• PROBLEM TO SOLVE
Copy out each line below in which the string "before" appears.
++++++
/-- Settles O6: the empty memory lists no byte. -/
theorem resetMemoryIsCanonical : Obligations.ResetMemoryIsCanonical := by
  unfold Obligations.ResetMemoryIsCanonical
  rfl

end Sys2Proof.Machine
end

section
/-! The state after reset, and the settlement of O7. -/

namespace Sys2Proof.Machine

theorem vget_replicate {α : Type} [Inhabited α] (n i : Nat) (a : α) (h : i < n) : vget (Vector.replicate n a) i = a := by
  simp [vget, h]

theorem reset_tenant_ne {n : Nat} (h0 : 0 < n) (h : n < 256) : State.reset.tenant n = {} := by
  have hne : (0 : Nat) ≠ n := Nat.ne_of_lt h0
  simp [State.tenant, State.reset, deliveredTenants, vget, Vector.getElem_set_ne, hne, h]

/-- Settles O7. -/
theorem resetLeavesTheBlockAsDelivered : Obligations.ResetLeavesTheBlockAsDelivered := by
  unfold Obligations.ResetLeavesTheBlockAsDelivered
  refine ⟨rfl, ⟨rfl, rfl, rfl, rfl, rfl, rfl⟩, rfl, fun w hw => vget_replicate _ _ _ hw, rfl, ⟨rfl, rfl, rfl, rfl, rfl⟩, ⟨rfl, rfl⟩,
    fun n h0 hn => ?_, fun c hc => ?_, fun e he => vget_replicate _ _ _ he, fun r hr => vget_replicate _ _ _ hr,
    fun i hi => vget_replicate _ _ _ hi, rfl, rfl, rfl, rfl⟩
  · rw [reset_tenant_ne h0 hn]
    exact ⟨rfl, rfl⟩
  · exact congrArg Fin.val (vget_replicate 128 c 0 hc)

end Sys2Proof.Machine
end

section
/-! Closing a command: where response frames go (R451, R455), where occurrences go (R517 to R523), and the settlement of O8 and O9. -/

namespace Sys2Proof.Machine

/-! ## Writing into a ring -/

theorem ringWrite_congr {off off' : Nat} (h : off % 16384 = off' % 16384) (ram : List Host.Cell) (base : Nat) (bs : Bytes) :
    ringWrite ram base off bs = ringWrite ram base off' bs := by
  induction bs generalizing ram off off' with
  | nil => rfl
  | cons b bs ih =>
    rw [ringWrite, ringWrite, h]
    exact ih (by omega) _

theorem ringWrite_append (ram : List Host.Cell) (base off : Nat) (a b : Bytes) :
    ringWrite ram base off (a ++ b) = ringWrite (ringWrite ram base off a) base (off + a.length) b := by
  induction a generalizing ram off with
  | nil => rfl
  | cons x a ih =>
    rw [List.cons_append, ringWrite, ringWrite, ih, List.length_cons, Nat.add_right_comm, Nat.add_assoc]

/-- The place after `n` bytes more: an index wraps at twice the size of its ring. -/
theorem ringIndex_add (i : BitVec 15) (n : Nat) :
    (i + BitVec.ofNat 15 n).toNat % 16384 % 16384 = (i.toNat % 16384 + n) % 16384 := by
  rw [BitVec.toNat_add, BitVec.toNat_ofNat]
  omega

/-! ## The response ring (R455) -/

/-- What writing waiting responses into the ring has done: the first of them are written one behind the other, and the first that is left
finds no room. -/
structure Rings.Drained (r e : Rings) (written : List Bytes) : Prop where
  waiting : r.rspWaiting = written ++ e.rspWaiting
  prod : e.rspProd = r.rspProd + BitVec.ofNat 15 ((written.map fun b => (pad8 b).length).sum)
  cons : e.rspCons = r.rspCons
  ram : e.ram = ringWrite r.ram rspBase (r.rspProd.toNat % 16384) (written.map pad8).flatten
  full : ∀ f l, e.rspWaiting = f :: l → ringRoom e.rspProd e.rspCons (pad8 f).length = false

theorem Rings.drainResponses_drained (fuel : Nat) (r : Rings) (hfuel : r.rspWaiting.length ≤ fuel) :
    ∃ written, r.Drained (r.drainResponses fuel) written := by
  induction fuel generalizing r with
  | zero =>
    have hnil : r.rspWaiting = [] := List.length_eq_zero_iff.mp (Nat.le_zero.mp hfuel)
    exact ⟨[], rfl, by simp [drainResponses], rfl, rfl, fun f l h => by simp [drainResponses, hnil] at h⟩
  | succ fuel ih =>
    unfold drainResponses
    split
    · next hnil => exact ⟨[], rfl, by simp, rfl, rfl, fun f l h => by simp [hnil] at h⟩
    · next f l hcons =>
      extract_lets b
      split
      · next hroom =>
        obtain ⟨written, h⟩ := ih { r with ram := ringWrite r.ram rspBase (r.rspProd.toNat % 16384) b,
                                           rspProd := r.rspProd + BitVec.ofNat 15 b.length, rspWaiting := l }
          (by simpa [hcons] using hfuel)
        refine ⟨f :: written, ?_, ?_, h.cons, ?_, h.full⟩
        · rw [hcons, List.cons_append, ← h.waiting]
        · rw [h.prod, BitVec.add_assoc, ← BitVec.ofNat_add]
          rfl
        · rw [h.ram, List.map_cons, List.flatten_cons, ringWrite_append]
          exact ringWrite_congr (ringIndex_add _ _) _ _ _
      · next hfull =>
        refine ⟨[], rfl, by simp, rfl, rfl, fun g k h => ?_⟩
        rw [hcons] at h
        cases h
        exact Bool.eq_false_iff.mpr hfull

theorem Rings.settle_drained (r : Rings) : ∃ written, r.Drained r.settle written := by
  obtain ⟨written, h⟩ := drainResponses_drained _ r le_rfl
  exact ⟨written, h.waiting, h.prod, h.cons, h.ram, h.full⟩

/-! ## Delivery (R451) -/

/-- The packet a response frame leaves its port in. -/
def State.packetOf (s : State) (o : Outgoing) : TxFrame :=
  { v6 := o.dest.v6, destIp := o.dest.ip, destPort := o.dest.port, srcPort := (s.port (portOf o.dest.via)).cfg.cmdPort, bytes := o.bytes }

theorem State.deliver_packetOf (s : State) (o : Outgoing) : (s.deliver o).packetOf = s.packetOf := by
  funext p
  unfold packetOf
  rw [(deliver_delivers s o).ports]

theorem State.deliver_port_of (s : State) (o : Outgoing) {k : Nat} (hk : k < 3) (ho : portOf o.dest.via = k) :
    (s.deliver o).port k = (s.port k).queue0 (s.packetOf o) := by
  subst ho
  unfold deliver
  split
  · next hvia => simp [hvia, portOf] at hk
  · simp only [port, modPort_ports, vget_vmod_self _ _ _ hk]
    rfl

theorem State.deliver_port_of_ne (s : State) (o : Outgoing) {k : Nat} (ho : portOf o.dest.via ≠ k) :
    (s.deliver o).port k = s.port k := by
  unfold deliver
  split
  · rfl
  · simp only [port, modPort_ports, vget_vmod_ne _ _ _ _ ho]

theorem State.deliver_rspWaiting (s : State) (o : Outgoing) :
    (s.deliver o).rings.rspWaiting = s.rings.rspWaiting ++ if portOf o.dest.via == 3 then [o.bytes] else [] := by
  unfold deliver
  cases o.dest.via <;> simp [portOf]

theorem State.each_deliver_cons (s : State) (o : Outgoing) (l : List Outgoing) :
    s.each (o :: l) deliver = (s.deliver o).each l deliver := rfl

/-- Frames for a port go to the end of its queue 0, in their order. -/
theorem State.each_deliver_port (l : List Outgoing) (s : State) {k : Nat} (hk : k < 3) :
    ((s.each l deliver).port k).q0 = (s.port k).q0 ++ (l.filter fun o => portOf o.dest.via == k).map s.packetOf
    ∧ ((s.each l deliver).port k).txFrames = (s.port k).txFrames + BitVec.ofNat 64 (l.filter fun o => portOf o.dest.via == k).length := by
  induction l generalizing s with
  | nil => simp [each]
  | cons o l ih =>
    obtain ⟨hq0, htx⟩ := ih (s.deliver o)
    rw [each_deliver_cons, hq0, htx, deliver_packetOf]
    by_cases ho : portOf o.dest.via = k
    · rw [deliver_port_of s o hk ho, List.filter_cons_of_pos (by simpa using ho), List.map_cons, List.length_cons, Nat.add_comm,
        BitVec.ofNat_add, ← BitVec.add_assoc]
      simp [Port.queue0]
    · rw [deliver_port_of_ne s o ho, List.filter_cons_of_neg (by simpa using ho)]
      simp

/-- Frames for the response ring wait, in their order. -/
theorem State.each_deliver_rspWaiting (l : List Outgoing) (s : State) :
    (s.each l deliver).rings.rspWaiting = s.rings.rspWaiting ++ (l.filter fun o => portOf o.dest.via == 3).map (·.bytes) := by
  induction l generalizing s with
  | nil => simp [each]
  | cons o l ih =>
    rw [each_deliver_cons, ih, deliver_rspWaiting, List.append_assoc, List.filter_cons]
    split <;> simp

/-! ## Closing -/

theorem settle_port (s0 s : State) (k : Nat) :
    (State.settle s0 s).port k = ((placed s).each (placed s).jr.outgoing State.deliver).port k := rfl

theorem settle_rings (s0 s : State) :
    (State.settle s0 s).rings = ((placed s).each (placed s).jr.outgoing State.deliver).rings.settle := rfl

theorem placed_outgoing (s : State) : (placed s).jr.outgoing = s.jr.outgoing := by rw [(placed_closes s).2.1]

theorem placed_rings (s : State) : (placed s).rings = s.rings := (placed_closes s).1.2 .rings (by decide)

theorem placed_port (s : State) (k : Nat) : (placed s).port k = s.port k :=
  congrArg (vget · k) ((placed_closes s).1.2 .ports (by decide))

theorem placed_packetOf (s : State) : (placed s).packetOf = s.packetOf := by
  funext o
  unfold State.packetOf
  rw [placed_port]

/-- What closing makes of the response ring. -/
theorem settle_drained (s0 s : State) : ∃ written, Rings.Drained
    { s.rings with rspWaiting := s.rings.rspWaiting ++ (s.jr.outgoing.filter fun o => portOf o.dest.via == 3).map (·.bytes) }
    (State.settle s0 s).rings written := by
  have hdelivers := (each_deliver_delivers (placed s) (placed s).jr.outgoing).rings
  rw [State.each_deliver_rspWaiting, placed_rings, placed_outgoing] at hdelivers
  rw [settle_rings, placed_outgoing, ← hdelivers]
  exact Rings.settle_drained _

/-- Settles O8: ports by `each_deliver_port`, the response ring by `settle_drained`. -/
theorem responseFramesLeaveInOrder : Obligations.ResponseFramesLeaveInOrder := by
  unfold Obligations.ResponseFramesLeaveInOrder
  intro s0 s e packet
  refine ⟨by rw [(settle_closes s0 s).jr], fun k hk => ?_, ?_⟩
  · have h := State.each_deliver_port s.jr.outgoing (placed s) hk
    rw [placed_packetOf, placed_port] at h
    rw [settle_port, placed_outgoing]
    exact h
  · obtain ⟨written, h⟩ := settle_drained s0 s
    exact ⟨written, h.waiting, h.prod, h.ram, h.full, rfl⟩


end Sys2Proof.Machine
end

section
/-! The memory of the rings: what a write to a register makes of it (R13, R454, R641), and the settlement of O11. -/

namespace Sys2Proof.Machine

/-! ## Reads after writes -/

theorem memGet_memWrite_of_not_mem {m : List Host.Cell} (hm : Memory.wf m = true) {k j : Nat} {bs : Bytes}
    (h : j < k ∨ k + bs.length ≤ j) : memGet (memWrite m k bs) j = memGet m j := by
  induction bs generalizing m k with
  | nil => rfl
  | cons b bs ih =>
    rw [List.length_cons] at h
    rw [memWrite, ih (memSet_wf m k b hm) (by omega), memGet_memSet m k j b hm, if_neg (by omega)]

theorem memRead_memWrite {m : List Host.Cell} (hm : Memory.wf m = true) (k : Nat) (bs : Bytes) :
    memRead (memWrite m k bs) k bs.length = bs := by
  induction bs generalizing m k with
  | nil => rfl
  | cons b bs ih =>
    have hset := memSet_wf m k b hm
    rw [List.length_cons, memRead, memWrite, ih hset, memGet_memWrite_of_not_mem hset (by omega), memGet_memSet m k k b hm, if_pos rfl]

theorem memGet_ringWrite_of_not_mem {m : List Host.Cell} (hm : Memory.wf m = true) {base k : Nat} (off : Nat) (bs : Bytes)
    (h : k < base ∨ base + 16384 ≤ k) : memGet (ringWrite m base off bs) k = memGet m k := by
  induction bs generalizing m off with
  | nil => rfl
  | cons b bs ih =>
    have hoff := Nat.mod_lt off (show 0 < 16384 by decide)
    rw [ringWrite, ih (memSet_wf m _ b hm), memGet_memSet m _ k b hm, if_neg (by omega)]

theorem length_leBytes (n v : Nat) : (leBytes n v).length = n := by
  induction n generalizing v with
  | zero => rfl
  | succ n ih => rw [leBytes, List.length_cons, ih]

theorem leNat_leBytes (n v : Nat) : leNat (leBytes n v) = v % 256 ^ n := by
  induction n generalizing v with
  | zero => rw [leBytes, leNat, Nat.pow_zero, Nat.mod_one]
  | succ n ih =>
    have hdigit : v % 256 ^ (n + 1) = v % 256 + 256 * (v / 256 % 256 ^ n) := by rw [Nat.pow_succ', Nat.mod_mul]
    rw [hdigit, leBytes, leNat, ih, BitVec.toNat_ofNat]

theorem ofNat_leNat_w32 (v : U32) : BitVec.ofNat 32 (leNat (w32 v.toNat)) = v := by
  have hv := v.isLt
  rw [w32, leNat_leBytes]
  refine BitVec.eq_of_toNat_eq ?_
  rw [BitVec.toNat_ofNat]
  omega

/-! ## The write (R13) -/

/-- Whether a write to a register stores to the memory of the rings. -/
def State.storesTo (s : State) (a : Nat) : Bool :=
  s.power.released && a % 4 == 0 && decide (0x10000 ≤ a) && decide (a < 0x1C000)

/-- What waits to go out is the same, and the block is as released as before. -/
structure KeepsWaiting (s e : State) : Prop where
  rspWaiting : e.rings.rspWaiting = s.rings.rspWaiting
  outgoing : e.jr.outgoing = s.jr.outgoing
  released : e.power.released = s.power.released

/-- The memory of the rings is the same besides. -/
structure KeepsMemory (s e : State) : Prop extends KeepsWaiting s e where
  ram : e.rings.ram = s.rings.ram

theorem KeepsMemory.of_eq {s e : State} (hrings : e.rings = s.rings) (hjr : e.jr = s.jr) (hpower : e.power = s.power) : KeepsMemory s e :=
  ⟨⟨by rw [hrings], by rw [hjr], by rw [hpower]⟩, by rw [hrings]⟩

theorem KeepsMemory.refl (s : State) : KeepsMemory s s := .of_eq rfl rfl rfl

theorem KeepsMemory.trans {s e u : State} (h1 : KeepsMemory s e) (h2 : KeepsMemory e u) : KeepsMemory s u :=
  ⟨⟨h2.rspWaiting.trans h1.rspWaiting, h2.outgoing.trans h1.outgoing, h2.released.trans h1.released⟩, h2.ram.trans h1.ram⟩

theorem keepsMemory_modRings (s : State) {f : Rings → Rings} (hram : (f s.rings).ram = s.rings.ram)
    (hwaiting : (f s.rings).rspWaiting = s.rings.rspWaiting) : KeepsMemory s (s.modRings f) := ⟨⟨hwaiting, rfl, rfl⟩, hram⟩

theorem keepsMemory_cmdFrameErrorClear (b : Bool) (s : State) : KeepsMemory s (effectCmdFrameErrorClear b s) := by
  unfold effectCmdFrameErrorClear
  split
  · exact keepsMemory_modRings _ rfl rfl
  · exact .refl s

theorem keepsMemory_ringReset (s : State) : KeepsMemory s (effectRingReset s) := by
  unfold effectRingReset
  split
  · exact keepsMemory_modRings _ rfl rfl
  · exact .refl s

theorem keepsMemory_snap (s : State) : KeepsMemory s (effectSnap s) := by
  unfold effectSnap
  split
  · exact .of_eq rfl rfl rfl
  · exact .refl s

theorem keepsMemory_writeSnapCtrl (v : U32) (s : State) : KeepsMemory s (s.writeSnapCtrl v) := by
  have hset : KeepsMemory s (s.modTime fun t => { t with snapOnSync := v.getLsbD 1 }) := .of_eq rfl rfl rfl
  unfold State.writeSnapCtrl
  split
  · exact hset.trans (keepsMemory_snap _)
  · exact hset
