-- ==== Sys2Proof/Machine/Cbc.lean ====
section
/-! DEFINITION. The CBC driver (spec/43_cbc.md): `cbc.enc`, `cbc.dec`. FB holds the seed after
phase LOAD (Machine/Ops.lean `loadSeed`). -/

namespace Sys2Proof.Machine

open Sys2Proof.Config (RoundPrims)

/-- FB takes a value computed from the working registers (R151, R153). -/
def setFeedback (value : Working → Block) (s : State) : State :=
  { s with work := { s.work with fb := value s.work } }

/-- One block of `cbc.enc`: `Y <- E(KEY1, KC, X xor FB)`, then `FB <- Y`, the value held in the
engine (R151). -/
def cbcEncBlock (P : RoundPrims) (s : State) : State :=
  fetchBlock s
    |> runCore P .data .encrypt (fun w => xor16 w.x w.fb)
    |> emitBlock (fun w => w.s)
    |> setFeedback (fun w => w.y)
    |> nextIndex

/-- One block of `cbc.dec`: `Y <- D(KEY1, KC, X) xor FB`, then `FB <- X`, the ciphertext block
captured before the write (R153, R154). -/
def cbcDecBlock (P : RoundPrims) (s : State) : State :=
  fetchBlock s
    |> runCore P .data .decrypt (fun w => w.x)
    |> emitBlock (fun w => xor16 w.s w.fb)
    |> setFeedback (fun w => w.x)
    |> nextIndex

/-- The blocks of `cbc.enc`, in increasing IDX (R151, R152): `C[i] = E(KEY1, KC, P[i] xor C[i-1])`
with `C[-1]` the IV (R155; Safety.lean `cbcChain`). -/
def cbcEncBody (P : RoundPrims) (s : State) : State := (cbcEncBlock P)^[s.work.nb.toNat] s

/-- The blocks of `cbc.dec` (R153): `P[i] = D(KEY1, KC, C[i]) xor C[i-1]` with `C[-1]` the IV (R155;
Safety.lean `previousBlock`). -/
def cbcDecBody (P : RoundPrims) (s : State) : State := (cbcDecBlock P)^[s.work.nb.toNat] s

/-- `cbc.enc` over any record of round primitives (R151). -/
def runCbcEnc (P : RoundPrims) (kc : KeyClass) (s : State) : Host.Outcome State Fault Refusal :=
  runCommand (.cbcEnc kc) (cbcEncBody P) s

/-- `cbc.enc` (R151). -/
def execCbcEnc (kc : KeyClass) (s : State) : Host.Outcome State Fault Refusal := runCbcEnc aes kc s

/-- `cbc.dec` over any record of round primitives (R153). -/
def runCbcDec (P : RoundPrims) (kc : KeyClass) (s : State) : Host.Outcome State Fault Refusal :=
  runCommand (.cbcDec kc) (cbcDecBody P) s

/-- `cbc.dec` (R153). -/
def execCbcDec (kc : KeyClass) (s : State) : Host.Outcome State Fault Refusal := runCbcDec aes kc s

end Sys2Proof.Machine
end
++++++
• WRITTEN ANSWER
/-- What waits to go out is the same, and the block is as released as before. -/
captured before the write (R153, R154). -/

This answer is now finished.